**** Supplied data
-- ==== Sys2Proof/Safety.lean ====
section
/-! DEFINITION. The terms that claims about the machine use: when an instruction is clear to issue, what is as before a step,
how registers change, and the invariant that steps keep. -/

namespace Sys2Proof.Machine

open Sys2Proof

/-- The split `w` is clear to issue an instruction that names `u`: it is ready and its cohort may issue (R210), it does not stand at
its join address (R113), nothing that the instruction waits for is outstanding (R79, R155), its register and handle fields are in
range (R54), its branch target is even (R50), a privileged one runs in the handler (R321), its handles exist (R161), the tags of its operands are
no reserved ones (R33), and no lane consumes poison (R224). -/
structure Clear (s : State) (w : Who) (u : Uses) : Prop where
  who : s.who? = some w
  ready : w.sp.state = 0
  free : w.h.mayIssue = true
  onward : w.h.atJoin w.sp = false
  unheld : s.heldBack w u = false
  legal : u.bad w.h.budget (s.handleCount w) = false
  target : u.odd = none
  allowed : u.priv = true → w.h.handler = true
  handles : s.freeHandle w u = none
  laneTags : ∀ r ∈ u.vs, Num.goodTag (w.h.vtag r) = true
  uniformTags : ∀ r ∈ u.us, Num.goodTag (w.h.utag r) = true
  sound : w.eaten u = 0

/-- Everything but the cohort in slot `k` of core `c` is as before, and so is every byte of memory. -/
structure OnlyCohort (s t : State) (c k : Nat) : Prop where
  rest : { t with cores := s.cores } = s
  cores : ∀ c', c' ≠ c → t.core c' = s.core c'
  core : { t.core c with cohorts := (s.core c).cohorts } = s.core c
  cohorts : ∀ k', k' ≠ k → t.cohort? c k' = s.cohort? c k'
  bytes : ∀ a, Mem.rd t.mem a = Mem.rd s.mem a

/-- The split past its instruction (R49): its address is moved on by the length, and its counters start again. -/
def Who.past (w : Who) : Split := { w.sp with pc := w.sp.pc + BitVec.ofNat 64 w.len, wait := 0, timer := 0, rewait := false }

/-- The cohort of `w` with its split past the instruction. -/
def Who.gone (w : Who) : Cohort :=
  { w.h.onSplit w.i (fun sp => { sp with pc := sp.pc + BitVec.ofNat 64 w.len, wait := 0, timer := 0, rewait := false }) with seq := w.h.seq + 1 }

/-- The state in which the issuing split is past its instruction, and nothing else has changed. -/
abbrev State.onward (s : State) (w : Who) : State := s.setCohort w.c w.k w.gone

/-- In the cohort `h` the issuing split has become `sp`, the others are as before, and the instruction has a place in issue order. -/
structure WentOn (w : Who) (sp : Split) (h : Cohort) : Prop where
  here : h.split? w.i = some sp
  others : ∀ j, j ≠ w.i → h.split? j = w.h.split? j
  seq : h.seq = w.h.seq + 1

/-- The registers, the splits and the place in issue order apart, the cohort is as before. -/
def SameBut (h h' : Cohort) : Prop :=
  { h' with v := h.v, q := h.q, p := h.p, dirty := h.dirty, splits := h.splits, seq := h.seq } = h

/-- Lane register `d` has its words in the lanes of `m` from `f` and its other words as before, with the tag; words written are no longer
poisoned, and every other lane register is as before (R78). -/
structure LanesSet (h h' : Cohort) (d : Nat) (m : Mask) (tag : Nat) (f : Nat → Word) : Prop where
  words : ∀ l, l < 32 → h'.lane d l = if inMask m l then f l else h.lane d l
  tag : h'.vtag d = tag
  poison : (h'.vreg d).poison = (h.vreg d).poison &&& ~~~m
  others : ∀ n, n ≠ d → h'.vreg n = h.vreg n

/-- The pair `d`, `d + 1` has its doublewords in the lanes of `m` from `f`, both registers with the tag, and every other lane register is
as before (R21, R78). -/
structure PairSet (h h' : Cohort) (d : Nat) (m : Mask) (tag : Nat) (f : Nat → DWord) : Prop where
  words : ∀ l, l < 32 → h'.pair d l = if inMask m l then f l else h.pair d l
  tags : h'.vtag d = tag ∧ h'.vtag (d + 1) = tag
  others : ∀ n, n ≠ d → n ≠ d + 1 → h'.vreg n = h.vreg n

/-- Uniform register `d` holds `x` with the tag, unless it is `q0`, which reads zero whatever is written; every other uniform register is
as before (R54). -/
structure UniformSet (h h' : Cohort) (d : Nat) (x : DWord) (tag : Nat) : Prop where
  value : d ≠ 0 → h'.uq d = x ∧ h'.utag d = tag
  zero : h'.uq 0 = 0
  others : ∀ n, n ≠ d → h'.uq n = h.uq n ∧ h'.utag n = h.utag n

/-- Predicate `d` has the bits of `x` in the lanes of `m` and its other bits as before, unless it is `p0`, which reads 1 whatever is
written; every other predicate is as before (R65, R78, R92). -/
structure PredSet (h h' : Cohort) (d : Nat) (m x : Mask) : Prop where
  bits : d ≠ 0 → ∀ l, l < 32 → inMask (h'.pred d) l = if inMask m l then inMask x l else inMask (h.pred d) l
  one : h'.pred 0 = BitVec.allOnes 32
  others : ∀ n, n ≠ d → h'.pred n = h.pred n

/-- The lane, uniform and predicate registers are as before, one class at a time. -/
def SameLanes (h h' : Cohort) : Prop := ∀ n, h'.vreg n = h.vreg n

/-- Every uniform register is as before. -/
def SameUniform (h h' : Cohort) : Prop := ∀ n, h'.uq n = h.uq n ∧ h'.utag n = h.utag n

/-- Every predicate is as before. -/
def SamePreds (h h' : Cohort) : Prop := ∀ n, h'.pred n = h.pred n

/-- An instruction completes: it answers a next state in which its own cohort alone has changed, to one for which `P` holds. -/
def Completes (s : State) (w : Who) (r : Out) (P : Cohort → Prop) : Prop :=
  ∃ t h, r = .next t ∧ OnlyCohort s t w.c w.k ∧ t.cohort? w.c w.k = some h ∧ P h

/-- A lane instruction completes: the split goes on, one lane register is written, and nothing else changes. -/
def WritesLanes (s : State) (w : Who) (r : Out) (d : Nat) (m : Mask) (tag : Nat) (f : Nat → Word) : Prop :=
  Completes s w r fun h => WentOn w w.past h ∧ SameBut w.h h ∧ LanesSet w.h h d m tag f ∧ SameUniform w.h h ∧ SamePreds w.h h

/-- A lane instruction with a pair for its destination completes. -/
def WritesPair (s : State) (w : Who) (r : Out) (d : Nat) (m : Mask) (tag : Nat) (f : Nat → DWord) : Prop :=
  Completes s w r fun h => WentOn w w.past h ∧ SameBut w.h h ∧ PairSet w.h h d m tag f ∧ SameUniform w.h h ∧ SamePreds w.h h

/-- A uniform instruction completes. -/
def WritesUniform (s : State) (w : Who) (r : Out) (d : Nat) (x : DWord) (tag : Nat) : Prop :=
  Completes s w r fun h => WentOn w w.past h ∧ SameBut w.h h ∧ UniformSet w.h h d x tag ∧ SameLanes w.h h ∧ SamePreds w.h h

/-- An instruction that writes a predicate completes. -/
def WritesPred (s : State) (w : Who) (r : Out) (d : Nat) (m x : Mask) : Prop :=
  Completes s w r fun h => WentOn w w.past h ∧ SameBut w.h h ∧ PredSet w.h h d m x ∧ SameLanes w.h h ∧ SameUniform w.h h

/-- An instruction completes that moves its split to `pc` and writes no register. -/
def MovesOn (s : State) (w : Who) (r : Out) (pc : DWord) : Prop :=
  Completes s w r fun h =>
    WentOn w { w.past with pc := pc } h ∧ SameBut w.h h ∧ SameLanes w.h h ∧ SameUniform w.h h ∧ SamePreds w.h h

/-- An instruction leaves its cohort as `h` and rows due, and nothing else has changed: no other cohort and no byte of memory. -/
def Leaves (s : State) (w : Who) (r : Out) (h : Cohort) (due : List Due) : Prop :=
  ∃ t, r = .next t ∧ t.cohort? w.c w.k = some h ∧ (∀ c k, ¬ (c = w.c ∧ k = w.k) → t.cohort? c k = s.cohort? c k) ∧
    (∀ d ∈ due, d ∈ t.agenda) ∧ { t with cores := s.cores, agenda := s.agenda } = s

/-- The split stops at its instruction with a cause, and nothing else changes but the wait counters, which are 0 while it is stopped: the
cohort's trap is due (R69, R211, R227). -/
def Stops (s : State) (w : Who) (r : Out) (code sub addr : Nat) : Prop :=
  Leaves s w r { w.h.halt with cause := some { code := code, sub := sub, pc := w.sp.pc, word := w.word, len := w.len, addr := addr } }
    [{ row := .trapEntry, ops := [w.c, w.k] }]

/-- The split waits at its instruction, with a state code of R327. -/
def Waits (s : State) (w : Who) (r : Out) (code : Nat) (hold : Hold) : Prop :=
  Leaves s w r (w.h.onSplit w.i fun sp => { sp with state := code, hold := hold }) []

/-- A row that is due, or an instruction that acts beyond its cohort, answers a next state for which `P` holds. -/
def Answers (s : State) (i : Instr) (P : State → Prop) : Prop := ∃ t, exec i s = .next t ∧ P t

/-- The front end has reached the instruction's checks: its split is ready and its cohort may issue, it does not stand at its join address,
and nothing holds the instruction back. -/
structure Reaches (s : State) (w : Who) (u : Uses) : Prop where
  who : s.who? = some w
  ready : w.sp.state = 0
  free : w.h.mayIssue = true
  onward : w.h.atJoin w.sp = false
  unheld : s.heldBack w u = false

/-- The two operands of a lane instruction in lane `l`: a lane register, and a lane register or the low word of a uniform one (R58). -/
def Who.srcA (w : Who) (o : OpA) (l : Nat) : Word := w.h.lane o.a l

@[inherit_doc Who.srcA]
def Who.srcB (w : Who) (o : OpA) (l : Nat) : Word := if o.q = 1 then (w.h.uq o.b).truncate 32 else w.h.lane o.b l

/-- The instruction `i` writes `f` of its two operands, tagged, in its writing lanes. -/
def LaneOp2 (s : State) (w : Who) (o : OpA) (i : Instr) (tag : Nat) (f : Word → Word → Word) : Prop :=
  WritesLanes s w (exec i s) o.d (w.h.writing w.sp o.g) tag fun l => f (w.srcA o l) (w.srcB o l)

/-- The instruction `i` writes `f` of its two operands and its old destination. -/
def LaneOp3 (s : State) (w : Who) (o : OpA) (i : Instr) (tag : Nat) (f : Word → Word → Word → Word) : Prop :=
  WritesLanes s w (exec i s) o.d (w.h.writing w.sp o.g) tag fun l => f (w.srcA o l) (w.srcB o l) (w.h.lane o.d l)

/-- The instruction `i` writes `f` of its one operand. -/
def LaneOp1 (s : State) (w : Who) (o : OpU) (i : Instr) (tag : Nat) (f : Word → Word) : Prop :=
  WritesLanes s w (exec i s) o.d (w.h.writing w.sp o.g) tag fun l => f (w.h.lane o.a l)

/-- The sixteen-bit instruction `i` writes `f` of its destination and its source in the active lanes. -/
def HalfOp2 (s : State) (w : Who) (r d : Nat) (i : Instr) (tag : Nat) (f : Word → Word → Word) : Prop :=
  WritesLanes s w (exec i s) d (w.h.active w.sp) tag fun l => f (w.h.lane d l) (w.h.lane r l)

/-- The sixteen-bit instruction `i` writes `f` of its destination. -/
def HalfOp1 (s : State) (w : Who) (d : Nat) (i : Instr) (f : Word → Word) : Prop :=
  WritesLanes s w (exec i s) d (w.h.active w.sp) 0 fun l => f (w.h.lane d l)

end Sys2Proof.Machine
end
********
**** Supplied data
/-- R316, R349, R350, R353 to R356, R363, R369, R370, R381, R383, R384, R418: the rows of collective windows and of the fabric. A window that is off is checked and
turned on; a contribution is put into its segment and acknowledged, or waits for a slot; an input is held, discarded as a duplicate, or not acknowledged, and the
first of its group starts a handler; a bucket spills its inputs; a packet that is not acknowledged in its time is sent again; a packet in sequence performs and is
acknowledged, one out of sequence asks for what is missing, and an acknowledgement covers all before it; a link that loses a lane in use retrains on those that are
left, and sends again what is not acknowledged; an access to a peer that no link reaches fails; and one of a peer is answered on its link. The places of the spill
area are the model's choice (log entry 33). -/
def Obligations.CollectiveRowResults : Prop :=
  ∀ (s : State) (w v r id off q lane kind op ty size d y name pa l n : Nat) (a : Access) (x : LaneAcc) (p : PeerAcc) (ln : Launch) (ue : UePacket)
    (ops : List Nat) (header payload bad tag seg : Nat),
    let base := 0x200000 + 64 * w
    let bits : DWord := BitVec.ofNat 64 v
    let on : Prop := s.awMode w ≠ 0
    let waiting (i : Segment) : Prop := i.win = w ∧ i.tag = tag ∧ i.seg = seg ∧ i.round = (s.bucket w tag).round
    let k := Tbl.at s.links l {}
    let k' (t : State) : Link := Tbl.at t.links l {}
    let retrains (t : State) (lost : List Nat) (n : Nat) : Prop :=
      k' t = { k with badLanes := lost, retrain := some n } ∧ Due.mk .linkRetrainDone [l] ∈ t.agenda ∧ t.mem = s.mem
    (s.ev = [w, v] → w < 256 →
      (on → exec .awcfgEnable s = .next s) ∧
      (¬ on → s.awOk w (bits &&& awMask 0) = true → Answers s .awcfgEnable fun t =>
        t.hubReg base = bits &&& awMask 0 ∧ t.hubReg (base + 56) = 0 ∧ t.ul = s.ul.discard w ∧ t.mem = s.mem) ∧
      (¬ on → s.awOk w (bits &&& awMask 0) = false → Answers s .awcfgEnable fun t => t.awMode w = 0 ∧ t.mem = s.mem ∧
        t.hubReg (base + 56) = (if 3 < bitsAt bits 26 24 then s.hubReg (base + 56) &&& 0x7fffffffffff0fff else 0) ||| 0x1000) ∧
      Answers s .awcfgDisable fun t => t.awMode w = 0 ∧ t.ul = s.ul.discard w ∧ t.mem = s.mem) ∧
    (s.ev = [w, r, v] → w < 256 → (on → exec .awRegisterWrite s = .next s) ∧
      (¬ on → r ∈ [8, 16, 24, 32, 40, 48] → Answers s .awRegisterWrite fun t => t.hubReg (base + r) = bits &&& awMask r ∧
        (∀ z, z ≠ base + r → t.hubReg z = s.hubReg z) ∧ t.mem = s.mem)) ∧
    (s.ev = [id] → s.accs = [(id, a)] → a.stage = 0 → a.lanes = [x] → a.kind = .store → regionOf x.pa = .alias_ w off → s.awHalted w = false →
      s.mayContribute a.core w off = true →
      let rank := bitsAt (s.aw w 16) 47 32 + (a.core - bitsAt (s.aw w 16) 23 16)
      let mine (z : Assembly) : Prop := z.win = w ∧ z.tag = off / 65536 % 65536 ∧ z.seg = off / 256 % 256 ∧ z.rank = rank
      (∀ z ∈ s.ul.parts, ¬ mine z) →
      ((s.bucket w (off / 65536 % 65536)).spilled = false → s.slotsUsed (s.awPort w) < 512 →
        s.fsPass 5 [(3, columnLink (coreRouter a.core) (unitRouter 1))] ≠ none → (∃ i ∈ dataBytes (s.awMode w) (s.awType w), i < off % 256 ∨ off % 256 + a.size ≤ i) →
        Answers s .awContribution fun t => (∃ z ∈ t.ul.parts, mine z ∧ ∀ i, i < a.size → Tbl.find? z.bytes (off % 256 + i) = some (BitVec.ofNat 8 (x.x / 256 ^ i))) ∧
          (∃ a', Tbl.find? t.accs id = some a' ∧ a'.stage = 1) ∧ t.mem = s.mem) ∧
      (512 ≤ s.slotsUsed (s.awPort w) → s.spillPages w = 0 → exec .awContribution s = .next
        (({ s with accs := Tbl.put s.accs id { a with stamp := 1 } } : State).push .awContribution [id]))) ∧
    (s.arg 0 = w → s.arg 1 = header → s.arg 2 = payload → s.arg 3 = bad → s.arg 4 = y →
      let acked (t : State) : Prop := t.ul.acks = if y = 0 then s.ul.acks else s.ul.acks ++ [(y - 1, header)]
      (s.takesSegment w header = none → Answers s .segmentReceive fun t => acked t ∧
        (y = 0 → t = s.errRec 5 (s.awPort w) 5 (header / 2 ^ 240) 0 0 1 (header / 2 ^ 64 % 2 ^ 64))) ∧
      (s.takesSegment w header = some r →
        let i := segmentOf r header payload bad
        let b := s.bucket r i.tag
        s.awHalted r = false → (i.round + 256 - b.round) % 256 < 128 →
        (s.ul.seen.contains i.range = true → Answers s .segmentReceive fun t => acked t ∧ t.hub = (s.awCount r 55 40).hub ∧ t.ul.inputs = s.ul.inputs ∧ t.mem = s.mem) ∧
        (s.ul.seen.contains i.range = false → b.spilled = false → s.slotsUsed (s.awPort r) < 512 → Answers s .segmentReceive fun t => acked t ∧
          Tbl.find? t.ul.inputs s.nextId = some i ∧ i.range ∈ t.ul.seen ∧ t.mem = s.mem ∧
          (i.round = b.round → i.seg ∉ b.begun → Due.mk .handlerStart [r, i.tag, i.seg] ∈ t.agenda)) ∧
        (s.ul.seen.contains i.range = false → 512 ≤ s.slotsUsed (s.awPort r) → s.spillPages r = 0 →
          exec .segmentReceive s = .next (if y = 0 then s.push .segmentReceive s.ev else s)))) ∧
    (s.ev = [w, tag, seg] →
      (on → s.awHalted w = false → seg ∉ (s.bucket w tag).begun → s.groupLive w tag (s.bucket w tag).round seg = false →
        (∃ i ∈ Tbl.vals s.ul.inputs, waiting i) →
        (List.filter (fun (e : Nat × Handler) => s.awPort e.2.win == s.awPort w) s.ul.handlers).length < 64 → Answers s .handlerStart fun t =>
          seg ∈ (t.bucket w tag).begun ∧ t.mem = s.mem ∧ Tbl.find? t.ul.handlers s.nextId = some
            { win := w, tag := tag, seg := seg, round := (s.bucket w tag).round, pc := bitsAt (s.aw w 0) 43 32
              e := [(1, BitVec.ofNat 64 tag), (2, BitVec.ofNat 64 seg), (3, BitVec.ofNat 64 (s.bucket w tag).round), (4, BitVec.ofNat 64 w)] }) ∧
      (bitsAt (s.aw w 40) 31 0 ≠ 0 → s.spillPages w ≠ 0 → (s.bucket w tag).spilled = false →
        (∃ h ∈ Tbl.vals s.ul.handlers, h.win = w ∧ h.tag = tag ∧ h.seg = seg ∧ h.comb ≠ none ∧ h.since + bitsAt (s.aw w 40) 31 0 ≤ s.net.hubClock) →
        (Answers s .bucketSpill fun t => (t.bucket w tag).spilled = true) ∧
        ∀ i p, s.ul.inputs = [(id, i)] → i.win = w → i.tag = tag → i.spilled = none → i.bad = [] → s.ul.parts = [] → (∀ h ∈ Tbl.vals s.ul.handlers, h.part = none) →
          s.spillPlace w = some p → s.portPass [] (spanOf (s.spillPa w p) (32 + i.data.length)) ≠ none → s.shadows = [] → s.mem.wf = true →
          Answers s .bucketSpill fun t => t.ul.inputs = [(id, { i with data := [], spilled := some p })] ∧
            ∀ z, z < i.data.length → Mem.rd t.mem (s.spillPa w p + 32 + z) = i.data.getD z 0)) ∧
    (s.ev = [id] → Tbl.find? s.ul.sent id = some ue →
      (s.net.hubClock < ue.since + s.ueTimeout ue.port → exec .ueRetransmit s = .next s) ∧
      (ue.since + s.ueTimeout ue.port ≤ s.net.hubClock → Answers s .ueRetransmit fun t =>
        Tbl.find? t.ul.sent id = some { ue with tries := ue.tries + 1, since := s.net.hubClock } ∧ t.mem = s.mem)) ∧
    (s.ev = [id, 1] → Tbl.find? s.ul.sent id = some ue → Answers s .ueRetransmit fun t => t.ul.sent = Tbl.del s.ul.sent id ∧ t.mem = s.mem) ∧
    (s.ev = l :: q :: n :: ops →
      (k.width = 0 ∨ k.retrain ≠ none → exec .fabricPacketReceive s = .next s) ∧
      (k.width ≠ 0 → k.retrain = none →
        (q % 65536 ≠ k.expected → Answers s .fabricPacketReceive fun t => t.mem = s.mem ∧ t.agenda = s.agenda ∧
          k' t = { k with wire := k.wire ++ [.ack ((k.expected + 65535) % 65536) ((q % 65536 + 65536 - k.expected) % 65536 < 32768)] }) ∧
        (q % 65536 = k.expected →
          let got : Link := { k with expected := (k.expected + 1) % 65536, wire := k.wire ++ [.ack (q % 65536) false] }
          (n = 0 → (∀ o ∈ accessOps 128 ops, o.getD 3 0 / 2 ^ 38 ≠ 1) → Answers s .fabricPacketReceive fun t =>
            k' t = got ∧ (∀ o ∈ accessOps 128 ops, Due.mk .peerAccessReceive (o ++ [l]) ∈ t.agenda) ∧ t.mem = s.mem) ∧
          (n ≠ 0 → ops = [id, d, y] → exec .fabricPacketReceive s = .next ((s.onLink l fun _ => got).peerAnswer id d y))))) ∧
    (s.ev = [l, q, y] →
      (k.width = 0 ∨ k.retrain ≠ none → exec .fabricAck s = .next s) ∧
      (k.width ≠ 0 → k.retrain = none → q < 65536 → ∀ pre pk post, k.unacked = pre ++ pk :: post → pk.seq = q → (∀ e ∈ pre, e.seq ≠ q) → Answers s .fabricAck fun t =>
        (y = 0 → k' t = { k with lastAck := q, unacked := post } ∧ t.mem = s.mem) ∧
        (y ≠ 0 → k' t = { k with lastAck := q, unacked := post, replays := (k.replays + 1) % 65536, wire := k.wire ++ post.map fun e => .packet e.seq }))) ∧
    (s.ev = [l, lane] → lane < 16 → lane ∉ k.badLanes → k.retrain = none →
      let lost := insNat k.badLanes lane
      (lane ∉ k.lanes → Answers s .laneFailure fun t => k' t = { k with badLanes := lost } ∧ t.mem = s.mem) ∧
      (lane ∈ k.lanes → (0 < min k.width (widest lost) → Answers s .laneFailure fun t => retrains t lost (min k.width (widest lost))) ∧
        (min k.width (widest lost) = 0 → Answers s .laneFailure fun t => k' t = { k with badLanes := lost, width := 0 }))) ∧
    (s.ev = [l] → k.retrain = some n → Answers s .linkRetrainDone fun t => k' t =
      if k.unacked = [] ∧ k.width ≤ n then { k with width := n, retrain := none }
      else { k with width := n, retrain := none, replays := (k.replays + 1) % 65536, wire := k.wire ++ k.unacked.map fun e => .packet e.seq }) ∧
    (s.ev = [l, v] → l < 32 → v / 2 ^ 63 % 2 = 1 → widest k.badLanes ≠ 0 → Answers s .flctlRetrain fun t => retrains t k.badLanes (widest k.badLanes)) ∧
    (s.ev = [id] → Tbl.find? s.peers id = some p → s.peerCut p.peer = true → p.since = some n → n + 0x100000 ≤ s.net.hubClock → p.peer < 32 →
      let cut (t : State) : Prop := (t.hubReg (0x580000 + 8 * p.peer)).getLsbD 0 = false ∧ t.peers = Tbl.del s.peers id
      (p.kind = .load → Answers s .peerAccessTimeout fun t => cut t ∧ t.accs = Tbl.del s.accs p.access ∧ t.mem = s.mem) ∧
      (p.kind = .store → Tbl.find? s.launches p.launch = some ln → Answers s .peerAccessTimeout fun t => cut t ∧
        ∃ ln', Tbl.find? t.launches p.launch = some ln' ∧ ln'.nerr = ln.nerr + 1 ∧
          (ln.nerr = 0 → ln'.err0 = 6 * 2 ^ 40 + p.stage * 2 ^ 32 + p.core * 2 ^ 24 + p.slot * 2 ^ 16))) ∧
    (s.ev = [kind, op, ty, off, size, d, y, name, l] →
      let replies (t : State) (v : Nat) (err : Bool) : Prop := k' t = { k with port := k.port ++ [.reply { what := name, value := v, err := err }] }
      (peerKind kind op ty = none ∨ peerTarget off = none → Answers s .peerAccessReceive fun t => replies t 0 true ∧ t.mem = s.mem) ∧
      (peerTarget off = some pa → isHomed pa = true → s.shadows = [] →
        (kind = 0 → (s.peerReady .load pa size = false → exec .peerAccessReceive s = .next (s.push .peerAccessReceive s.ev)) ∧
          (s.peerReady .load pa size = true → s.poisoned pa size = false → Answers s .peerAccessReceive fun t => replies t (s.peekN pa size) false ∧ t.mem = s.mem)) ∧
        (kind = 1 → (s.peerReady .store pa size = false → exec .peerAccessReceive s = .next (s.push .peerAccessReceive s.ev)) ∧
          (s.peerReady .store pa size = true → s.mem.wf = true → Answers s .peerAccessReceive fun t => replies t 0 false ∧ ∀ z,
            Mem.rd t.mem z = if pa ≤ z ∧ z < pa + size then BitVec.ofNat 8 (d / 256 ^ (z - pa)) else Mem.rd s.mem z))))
********
--- Required action ---
What you return should be exactly the lines above, starting at the one with "else changes. -/" and ending at the one with "def WritesLanes (s", and nothing else.

--- Output of the task ---
/-- A lane instruction completes: the split goes on, one lane register is written, and nothing else changes. -/
def WritesLanes (s : State) (w : Who) (r : Out) (d : Nat) (m : Mask) (tag : Nat) (f : Nat → Word) : Prop :=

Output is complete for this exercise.